Jul. 20 2017 — Coal production made gains through June as modest electricity demand to open the summer was offset by stronger exports. Weekly shipments for June came in 24% higher than the same period last year, continuing the improved production results for 2017. However, easing natural gas prices during June provided little headroom for thermal coal prices. The NYMEX CAPP eased by $0.25/ton (0.5%) for the month, while the NYMEX PRB gained $0.24/ton (2.2%).

Natural gas prices traded lower during June than in May, with low electricity demand doing little to clear surplus storage. After opening the month at $3.05/mmBtu, Henry Hub spot prices varied during mid-month from $2.85-3.12/mmBtu, before closing at $3.07/mmBtu. Natural gas remains in a moderate surplus, with June injections trailing modestly below historical averages. Storage levels as of June 23 stood at 2,816 Bcf, 182 Bcf above five-year averages. The surplus restrained natural gas markets during the month, with warmer weather the last week of June kicking off the cooling season and providing a boost to prices.

Coal inventories remain in surplus as well, with April stockpiles growing to just over 166 million tons, 9.3% above normal. The growth in inventory corresponds to estimated displacement of coal from natural gas generation resulting from Henry Hub prices declining by 20 cents per mmBtu. Looking ahead to the summer season, robust cooling demand could add 1.5 million tons per week to production, which would drive coal production to levels not seen since the summer of 2015. For the four weeks ending June 24, coal shipments averaged 15.5 million tons, as demand into the summer season picks up. Production levels continue to improve overall, about 24% higher than the same period last year. Inventories remain above normal, and low electricity demand shoulder season may do little to clear them, tending to keep a lid on prices.

Higher natural gas prices have boosted coal demand for the first half of 2017, especially compared to the dramatic loss of demand that occurred during the first half of 2016. However, surpluses linger in both the coal and natural gas markets going in to summer. If electricity demand remains low, growth in coal production could taper during the peak season.
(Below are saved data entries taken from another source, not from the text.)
-- ==== Sys2Proof/Machine/Ops.lean ====
section
/-! DEFINITION. The operations every meaning is built from: raising the sticky fault (spec/60_exceptions.md R361), reading
and writing units, the checks a command passes (spec/30_encoding.md R109), `resp`, the repeated `STEP` of a `PROC`
(spec/40_common_ops.md R131) and the generator's `draw` (R146). -/

namespace Sys2Proof.Machine

/-! ## Taking a fault -/

/-- `raise Fault(cause, unit)` (R361, R368): the first fault is recorded, nothing else is saved or changed, no mode
changes and no vector is taken. -/
def State.recordFault (s : State) (c : Cause) (u : UnitId) : State :=
  if s.fault then s else { s with fault := true, cause := causeCode c, funit := u }

/-- There is no return from a fault but reset (R369, R390): every register and memory of the block takes its reset value;
the parameters, the instance table (R391) and the port streams, which belong to the host, stay. -/
def State.resetBlock (s : State) : State :=
  { State.init s.params s.inst with
    cmdIn := s.cmdIn, respOut := s.respOut, ctlIn := s.ctlIn, ctlOut := s.ctlOut, turns := s.turns }

/-! ## The result of a part of a command -/

/-- How a part of a command ends: with a value; with the sticky fault raised, what was changed before it kept (R361); or
with the model stopping. -/
inductive Res (α : Type) where
  | ok (a : α) (s : State)
  | raised (s : State)
  | stop (f : Fault)
  | refuse (r : Refusal)

/-- Go on with the value and the state, unless the command has ended. -/
def Res.bind {α β : Type} (r : Res α) (f : α → State → Res β) : Res β :=
  match r with
  | .ok a s => f a s
  | .raised s => .raised s
  | .stop e => .stop e
  | .refuse e => .refuse e

/-- Change the value of a result. -/
def Res.map {α β : Type} (r : Res α) (f : α → β) : Res β := r.bind fun a s => .ok (f a) s

/-- `raise Fault(c, u)`: the fault is recorded and the command ends (R361). -/
def raise {α : Type} (c : Cause) (u : UnitId) (s : State) : Res α := .raised (s.recordFault c u)

/-- `if not ok: raise Fault(c, u)`. -/
def require (ok : Bool) (c : Cause) (u : UnitId) (s : State) : Res Unit := if ok then .ok () s else raise c u s

/-- The check of a unit's `cfg` flag (R23, R363). -/
def needCfg (cfg : Bool) (u : UnitId) (s : State) : Res Unit := require cfg .notSetup u s

/-- The value of `FS`, or `NOT_SETUP` naming unit 0 when it was never written (R363). -/
def needFs (s : State) : Res Word := if s.fsSet then .ok s.fs s else raise .notSetup 0 s

/-! ## Units -/

/-- `U[u]`. -/
def State.unit? (s : State) (u : UnitId) : Option UnitRec := s.units.lookup u

/-- The class of unit `u`, `none` for an unmapped id (R77). -/
def State.classOf (s : State) (u : UnitId) : Option UnitClass := (s.unit? u).map UnitRec.cls

/-- The parameter `O` of a FIR unit, 0 for any other id (R104). -/
def State.firOrder (s : State) (u : UnitId) : Nat := match s.unit? u with
  | some (.fir r) => r.c.cap
  | _ => 0

/-- Replace the record at a key. -/
def putAt : List (UnitId × UnitRec) → UnitId → UnitRec → List (UnitId × UnitRec)
  | [], _, _ => []
  | (v, q) :: t, u, r => if v = u then (v, r) :: t else (v, q) :: putAt t u r

/-- `U[u] <- r`. -/
def State.putUnit (s : State) (u : UnitId) (r : UnitRec) : State := { s with units := putAt s.units u r }

/-- The biquad `u`. -/
def getBq (u : UnitId) (s : State) : Res Bq := match s.unit? u with
  | some (.bq r) => .ok r s
  | _ => .stop (.badInstance u)

/-- The first-order section `u`. -/
def getFo (u : UnitId) (s : State) : Res Fo := match s.unit? u with
  | some (.fo r) => .ok r s
  | _ => .stop (.badInstance u)

/-- The FIR filter `u`. -/
def getFir (u : UnitId) (s : State) : Res Fir := match s.unit? u with
  | some (.fir r) => .ok r s
  | _ => .stop (.badInstance u)

/-- The delay line `u`. -/
def getDl (u : UnitId) (s : State) : Res Dl := match s.unit? u with
  | some (.dl r) => .ok r s
  | _ => .stop (.badInstance u)

/-- The fractional delay line `u`. -/
def getFd (u : UnitId) (s : State) : Res Fd := match s.unit? u with
  | some (.fd r) => .ok r s
  | _ => .stop (.badInstance u)

/-- The waveshaper `u`. -/
def getWs (u : UnitId) (s : State) : Res Ws := match s.unit? u with
  | some (.ws r) => .ok r s
  | _ => .stop (.badInstance u)

/-- The tube stage `u`. -/
def getTs (u : UnitId) (s : State) : Res Ts := match s.unit? u with
  | some (.ts r) => .ok r s
  | _ => .stop (.badInstance u)

/-- The preamp `u`. -/
def getPa (u : UnitId) (s : State) : Res Pa := match s.unit? u with
  | some (.pa r) => .ok r s
  | _ => .stop (.badInstance u)

/-- The allpass section `u`. -/
def getApf (u : UnitId) (s : State) : Res Apf := match s.unit? u with
  | some (.apf r) => .ok r s
  | _ => .stop (.badInstance u)

/-- The comb section `u`. -/
def getCmb (u : UnitId) (s : State) : Res Cmb := match s.unit? u with
  | some (.cmb r) => .ok r s
  | _ => .stop (.badInstance u)

/-- The reverberator `u`. -/
def getRv (u : UnitId) (s : State) : Res Rv := match s.unit? u with
  | some (.rv r) => .ok r s
  | _ => .stop (.badInstance u)

/-- The Karplus-Strong voice `u`. -/
def getKs (u : UnitId) (s : State) : Res Ks := match s.unit? u with
  | some (.ks r) => .ok r s
  | _ => .stop (.badInstance u)

/-- The voice allocator `u`. -/
def getVb (u : UnitId) (s : State) : Res Vb := match s.unit? u with
  | some (.vb r) => .ok r s
  | _ => .stop (.badInstance u)

/-- The drum machine `u`. -/
def getDm (u : UnitId) (s : State) : Res Dm := match s.unit? u with
  | some (.dm r) => .ok r s
  | _ => .stop (.badInstance u)

/-- Replace the record of `u` and go on. -/
def put (u : UnitId) (r : UnitRec) (s : State) : Res Unit := .ok () (s.putUnit u r)

/-! ## Element accesses -/

/-- `MemRead(U[u].m[i], 1)` (R11); outside the memory the model stops (R76). -/
def memRead (u : UnitId) (m : Memory) (i : Nat) (s : State) : Res F32 := match m.read? i with
  | some v => .ok v s
  | none => .stop (.outOfRange u i)

/-- The memory after `MemWrite(U[u].m[i], 1, v)` (R11); outside the memory the model stops (R76). -/
def memWrite (u : UnitId) (m : Memory) (i : Nat) (v : F32) (s : State) : Res Memory := match m.write? i v with
  | some m' => .ok m' s
  | none => .stop (.outOfRange u i)

/-- Element `i` of a ROM table of unit `u` (R70, R76). -/
def romRead {α : Type} (u : UnitId) (t : List α) (i : Nat) (s : State) : Res α := match t[i]? with
  | some v => .ok v s
  | none => .stop (.outOfRange u i)

/-! ## The generator -/

/-- The next state of the generator (R146). -/
def prngNext (p : BitVec 31) : BitVec 31 := BitVec.ofNat 31 (16807 * p.toNat % 2147483647)

/-- `draw()` (R146): the state advances and its new value is returned. -/
def draw (s : State) : Res (BitVec 31) := .ok (prngNext s.prng) { s with prng := prngNext s.prng }

/-! ## Commands -/

/-- Append response words to the outbound stream (`resp`, R11, R100). -/
def State.respond (s : State) (ws : List Word) : State := { s with respOut := s.respOut ++ ws }

/-- The end of a command: its response words are issued, or, where it faulted, none (R105, R368). -/
def conclude (r : Res (List Word)) : Host.Outcome State Fault Refusal := match r with
  | .ok ws s => .next (s.respond ws)
  | .raised s => .next s
  | .stop f => .fault f
  | .refuse e => .refused e

/-- Check (2) of R109 for a unit class, then the rule of the operation. -/
def checked {α : Type} (u : UnitId) (c : UnitClass) (body : State → Res α) (s : State) : Res α :=
  if s.classOf u = some c then body s else raise .illegalCmd u s

/-- A command on a unit: ignored after a fault (R368), else checked and executed. -/
def command (u : UnitId) (c : UnitClass) (body : State → Res (List Word)) (s : State) :
    Host.Outcome State Fault Refusal :=
  if s.fault then .next s else conclude (checked u c body s)

/-- A command of class SYS: ignored after a fault (R368), else executed. -/
def sysCommand (body : State → Res (List Word)) (s : State) : Host.Outcome State Fault Refusal :=
  if s.fault then .next s else conclude (body s)

/-- A command with no response word. -/
def silent (r : Res Unit) : Res (List Word) := r.map fun _ => []

/-- A command with one response word. -/
def single (r : Res Word) : Res (List Word) := r.map fun y => [y]

/-- `PROC` of a Filter (R131): its `STEP` once for each input sample, in order. -/
def procLoop (step : F32 → State → Res F32) : List F32 → State → Res (List F32)
  | [], s => .ok [] s
  | x :: xs, s => (step x s).bind fun y s => (procLoop step xs s).map fun ys => y :: ys

/-- `PROC` of a Generator (R131): its `STEP` `n` times. -/
def genLoop (step : State → Res F32) : Nat → State → Res (List F32)
  | 0, s => .ok [] s
  | n + 1, s => (step s).bind fun y s => (genLoop step n s).map fun ys => y :: ys

end Sys2Proof.Machine
end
On the improved demand picture for the year, the CAPP and NAPP coal regions are projected to beat 2016 production levels. A firmer natural gas strip, easing coal retirements during the year, and stronger seaborne metallurgical markets all contribute to the improved outlook. The markets for Illinois Basin and Southern PRB are also projected to rebound by 44 million tons this year on improved price competitiveness.